Three-dimensional analysis reveals diverse heat wave types in Europe

The study addresses the limited understanding of the three-dimensional (3D) structure and drivers of heat waves, which are often analyzed using near-surface temperature alone. Recent unprecedented events (e.g., 2021 Western North America, 2022 Eastern China, and 2022 Western Europe) highlight the need to disentangle contributions from advective, adiabatic, and diabatic processes and to characterize vertical temperature profiles during heat waves. The authors aim to advance understanding by systematically analyzing heat waves as 3D phenomena using ERA5, introducing a classification based on vertical structure in addition to temperature anomaly, duration, and spatial extent across three European regions.

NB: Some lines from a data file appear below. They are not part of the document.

-- ==== Sys2Proof/Laws/Ops.lean ====
section
/-! SUPPORT. What each shared operation can do, said once: the guard of an MMIO access, the start of an
operation, one move of the schedule, and an operation run to its end. -/

namespace Sys2Proof.Machine

/-! Sequencing. -/

@[simp] theorem andThen_next (s : State) (f : State → Result) :
    Result.andThen (.next s) f = f s := rfl

@[simp] theorem andThen_fault (e : Fault) (f : State → Result) :
    Result.andThen (.fault e) f = .fault e := rfl

@[simp] theorem andThen_refused (e : Refusal) (f : State → Result) :
    Result.andThen (.refused e) f = .refused e := rfl

/-- A sequence answers a next state exactly when both of its parts do. -/
theorem andThen_eq_next {r : Result} {f : State → Result} {t : State} :
    r.andThen f = .next t ↔ ∃ u, r = .next u ∧ f u = .next t := by
  cases r <;> simp [Result.andThen]

/-! The guard of an MMIO access (R89). -/

theorem mmioRead_of_powered {α : Type} {s : State} (h : s.powered = true) (ofDraw : Word → α)
    (value : State → α) : mmioRead ofDraw value s = (value s, s.draw 1) := by
  simp [mmioRead, h]

theorem mmioRead_of_unpowered {α : Type} {s : State} (h : s.powered = false) (ofDraw : Word → α)
    (value : State → α) :
    mmioRead ofDraw value s = (ofDraw (Config.drawWord s.draws), (s.draw 1).raiseUnpowered) := by
  simp [mmioRead, h]

theorem mmioWrite_of_powered {s : State} (h : s.powered = true) (effect : State → State) :
    mmioWrite effect s = effect s := by
  simp [mmioWrite, h]

theorem mmioWrite_of_unpowered {s : State} (h : s.powered = false) (effect : State → State) :
    mmioWrite effect s = s.raiseUnpowered := by
  simp [mmioWrite, h]

/-- What a read leaves, powered or not: one free value taken, and the fault while unpowered. -/
theorem mmioRead_state {α : Type} (ofDraw : Word → α) (value : State → α) (s : State) :
    (mmioRead ofDraw value s).2 =
      { s with draws := s.draws + 1, fUnpowered := s.fUnpowered || !s.powered } := by
  unfold mmioRead
  cases h : s.powered <;> simp [State.draw, State.raiseUnpowered, h]

/-! The interrupt line (R185): neither a draw nor an agent's own step moves it. -/

@[simp] theorem irqLine_draw (n : Nat) (s : State) : (State.draw n s).irqLine = s.irqLine := rfl

@[simp] theorem irqLine_goOn (a : Agent) (r : Run) (s : State) : (State.goOn a r s).irqLine = s.irqLine := by
  simp [State.irqLine]

/-! The start of an operation (R135). -/

theorem startOp_proc {op : HostOp} {s : State} (ha : op.agent = .proc) (h : s.proc.run = none) :
    startOp op s = .next (s.begin op) := by
  simp [startOp, ha, h]

theorem startOp_hard {s : State} (h : s.hard.run = none)
    (hl : s.irqLine = true ∨ s.variant.allowSpurious = true) :
    startOp .cecIrqHard s = .next (s.begin .cecIrqHard) := by
  rcases hl with hl | hl <;> simp [startOp, enterHandler, HostOp.agent, h, hl]

theorem startOp_thread {s : State} (h : s.thread.run = none) (hm : s.mailboxFull = true) :
    startOp .cecIrqThread s = .next (s.begin .cecIrqThread) := by
  simp [startOp, HostOp.agent, h, hm]

/-! An operation run to its end with nothing between its steps. -/

/-- One step of the hard handler inside `finish`. -/
theorem finish_hard {n : Nat} {a : Agent} {s t : State} {r : Run} (h : s.hard.run = some r)
    (hs : stepRun r s = .next t) : finish (n + 1) a s = finish n a t := by
  simp [finish, h, advance, State.agent, hs]

/-- One step of the process-context operation inside `finish`. -/
theorem finish_proc {n : Nat} {s t : State} {r : Run} (hh : s.hard.run = none)
    (h : s.proc.run = some r) (hs : stepRun r s = .next t) :
    finish (n + 1) .proc s = finish n .proc t := by
  simp [finish, h, hh, advance, State.agent, hs]

/-- One step of the threaded handler inside `finish`. -/
theorem finish_thread {n : Nat} {s t : State} {r : Run} (hh : s.hard.run = none)
    (h : s.thread.run = some r) (hs : stepRun r s = .next t) :
    finish (n + 1) .thread s = finish n .thread t := by
  simp [finish, h, hh, advance, State.agent, hs]

/-- Nothing is left to do. -/
theorem finish_done {n : Nat} {a : Agent} {s : State} (hh : s.hard.run = none)
    (h : (s.agent a).run = none) : finish n a s = .next s := by
  cases n <;> simp [finish, hh, h]

end Sys2Proof.Machine
end

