-- ==== Sys2Proof/Laws/Agents.lean ====
section
/-! SUPPORT. No register operation and no host-variable update reads or writes the host agents' records, so each of
them commutes with an agent going on or ending. -/

namespace Sys2Proof.Machine

/-- An update that neither reads nor writes the agents' records. -/
def Blind (f : State → State) : Prop :=
  ∀ (a : Agent) (h : HostAgent) (s : State), f (State.setAgent a h s) = State.setAgent a h (f s)

theorem setAgent_setAgent (a : Agent) (h h' : HostAgent) (s : State) :
    State.setAgent a h (State.setAgent a h' s) = State.setAgent a h s := by cases a <;> rfl

theorem setAgent_self (a : Agent) (s : State) : State.setAgent a (s.agent a) s = s := by
  cases a <;> rfl

@[simp] theorem agent_setAgent (a : Agent) (h : HostAgent) (s : State) :
    (State.setAgent a h s).agent a = h := by cases a <;> rfl

theorem Blind.agent {f : State → State} (hf : Blind f) (a : Agent) (s : State) :
    (f s).agent a = s.agent a := by
  have e := hf a (s.agent a) s
  rw [setAgent_self] at e
  rw [e, agent_setAgent]

theorem Blind.goOn {f : State → State} (hf : Blind f) (a : Agent) (r : Run) (s : State) :
    f (State.goOn a r s) = State.goOn a r (f s) := by
  unfold State.goOn
  rw [hf, hf.agent a s]

theorem Blind.hard {f : State → State} (hf : Blind f) (s : State) : (f s).hard = s.hard := hf.agent .hard s

theorem Blind.proc {f : State → State} (hf : Blind f) (s : State) : (f s).proc = s.proc := hf.agent .proc s

theorem Blind.thread {f : State → State} (hf : Blind f) (s : State) : (f s).thread = s.thread :=
  hf.agent .thread s

@[simp] theorem goOn_goOn (a : Agent) (r r' : Run) (s : State) :
    State.goOn a r (State.goOn a r' s) = State.goOn a r s := by cases a <;> rfl

@[simp] theorem endWith_goOn (a : Agent) (c : Code) (r : Run) (s : State) :
    State.endWith a c (State.goOn a r s) = State.endWith a c s := by cases a <;> rfl

@[simp] theorem endRefused_goOn (a : Agent) (reason : Reason) (r : Run) (s : State) :
    State.endRefused a reason (State.goOn a r s) = State.endRefused a reason s := by cases a <;> rfl

@[simp] theorem agent_goOn (a : Agent) (r : Run) (s : State) :
    (State.goOn a r s).agent a = { run := some r, ret := (s.agent a).ret } := by cases a <;> rfl

/-! The blind updates. -/

theorem blind_draw (n : Nat) : Blind (State.draw n) := by intro a h s; cases a <;> rfl

theorem blind_refuse (r : Reason) : Blind (State.refuse r) := by intro a h s; cases a <;> rfl

theorem blind_raiseUnpowered : Blind State.raiseUnpowered := by intro a h s; cases a <;> rfl

theorem blind_raiseMailbox : Blind State.raiseMailbox := by intro a h s; cases a <;> rfl

theorem blind_raisePktRamOff : Blind State.raisePktRamOff := by intro a h s; cases a <;> rfl

theorem blind_clearHostVars : Blind State.clearHostVars := by intro a h s; cases a <;> rfl

theorem blind_setRxLen (n : Nat) : Blind (State.setRxLen n) := by intro a h s; cases a <;> rfl

theorem blind_setRxWord (w : Nat) (l : Lanes) : Blind (State.setRxWord w l) := by
  intro a h s; cases a <;> rfl

theorem blind_setWasRx (b : Bool) : Blind (State.setWasRx b) := by intro a h s; cases a <;> rfl

theorem blind_setTxOk (b : Bool) : Blind (State.setTxOk b) := by intro a h s; cases a <;> rfl

theorem blind_setMailbox (b : Bool) : Blind (State.setMailbox b) := by intro a h s; cases a <;> rfl

theorem blind_emit (e : UpEvent) : Blind (State.emit e) := by intro a h s; cases a <;> rfl

theorem blind_writeCntrl1 (v : Cntrl1) : Blind (writeCntrl1 v) := by
  intro a h s
  simp only [writeCntrl1_eq]
  cases a <;> rfl

theorem blind_writeCntrl2 (v : Cntrl2) : Blind (writeCntrl2 v) := by intro a h s; cases a <;> rfl

theorem blind_writeCntrl3 (v : Cntrl3) : Blind (writeCntrl3 v) := by intro a h s; cases a <;> rfl

theorem blind_writeCntrl4 (v : Cntrl4) : Blind (writeCntrl4 v) := by intro a h s; cases a <;> rfl

theorem blind_writeCntrl5 (v : Cntrl5) : Blind (writeCntrl5 v) := by
  intro a h s
  simp only [writeCntrl5_eq]
  cases a <;> rfl

theorem blind_writeTxData (w : Nat) (l : Lanes) : Blind (writeTxData w l) := by
  intro a h s
  simp only [writeTxData_eq]
  cases a <;> rfl

theorem blind_onCecBit (v : Word) {effect : State → State} (he : Blind effect) :
    Blind (onCecBit v effect) := by
  intro a h s
  simp only [onCecBit, State.setAgent_variant]
  split_ifs
  · exact blind_refuse _ a h s
  · exact he a h s
  · rfl

theorem blind_writeCpuSet (v : Word) : Blind (writeCpuSet v) :=
  blind_onCecBit v (by intro a h s; cases a <;> rfl)

theorem blind_writeCpuClear (v : Word) : Blind (writeCpuClear v) :=
  blind_onCecBit v (by intro a h s; cases a <;> rfl)

theorem blind_writeCpuMaskSet (v : Word) : Blind (writeCpuMaskSet v) :=
  blind_onCecBit v (by intro a h s; cases a <;> rfl)

theorem blind_writeCpuMaskClear (v : Word) : Blind (writeCpuMaskClear v) :=
  blind_onCecBit v (by intro a h s; cases a <;> rfl)

theorem blind_writePktConfig (v : PktConfig) : Blind (writePktConfig v) := by
  intro a h s; cases a <;> rfl

theorem blind_storePacketRam (w : Nat) (v : Word) : Blind (storePacketRam w v) := by
  intro a h s
  simp only [storePacketRam_eq]
  cases a <;> rfl

theorem blind_mmioWrite {effect : State → State} (he : Blind effect) : Blind (mmioWrite effect) := by
  intro a h s
  simp only [mmioWrite, State.setAgent_powered]
  split_ifs
  · exact he a h s
  · exact blind_raiseUnpowered a h s

theorem blind_writePacketRam (w : Nat) (v : Word) : Blind (writePacketRam w v) := by
  intro a h s
  unfold writePacketRam
  split_ifs
  · exact blind_mmioWrite (blind_storePacketRam w v) a h s
  · exact blind_refuse _ a h s

theorem blind_mmioRead {α : Type} (ofDraw : Word → α) (value : State → α) :
    Blind (fun s => (mmioRead ofDraw value s).2) := by
  intro a h s
  simp only [mmioRead_state]
  cases a <;> rfl

/-- What a read answers does not depend on the agents' records when the register's value does not. -/
theorem mmioRead_goOn_fst {α : Type} (ofDraw : Word → α) {value : State → α}
    (hv : ∀ a h s, value (State.setAgent a h s) = value s) (a : Agent) (r : Run) (s : State) :
    (mmioRead ofDraw value (State.goOn a r s)).1 = (mmioRead ofDraw value s).1 := by
  simp only [mmioRead, State.goOn, State.setAgent_powered, State.setAgent_draws, hv]
  split_ifs <;> rfl

end Sys2Proof.Machine
end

Prior profiling shows major heat waves can involve elevated warming throughout the lower troposphere (e.g., up to at least 4 km in Eastern Europe during 2010). Studies of potential temperature during the 2003 and 2010 European heat waves showed anomalously deep and warm nocturnal residual layers that store heat and merge into the diurnal boundary layer, a behavior also observed in the United States with deeper boundary layers and warmer residual layers during heat waves. Soil desiccation is linked to development of residual layers. Soil moisture availability modulates daily maximum temperatures via latent/sensible heat partitioning, and heat waves are amplified by both local soil drying and advection of sensible heat from upwind dry regions. Soil moisture–temperature coupling is nonlinear, with thresholds below which temperature sensitivity to soil moisture increases markedly, and is further modified by orography and land cover. These findings suggest complex, bidirectional land–atmosphere interactions relevant to 3D heat wave structures.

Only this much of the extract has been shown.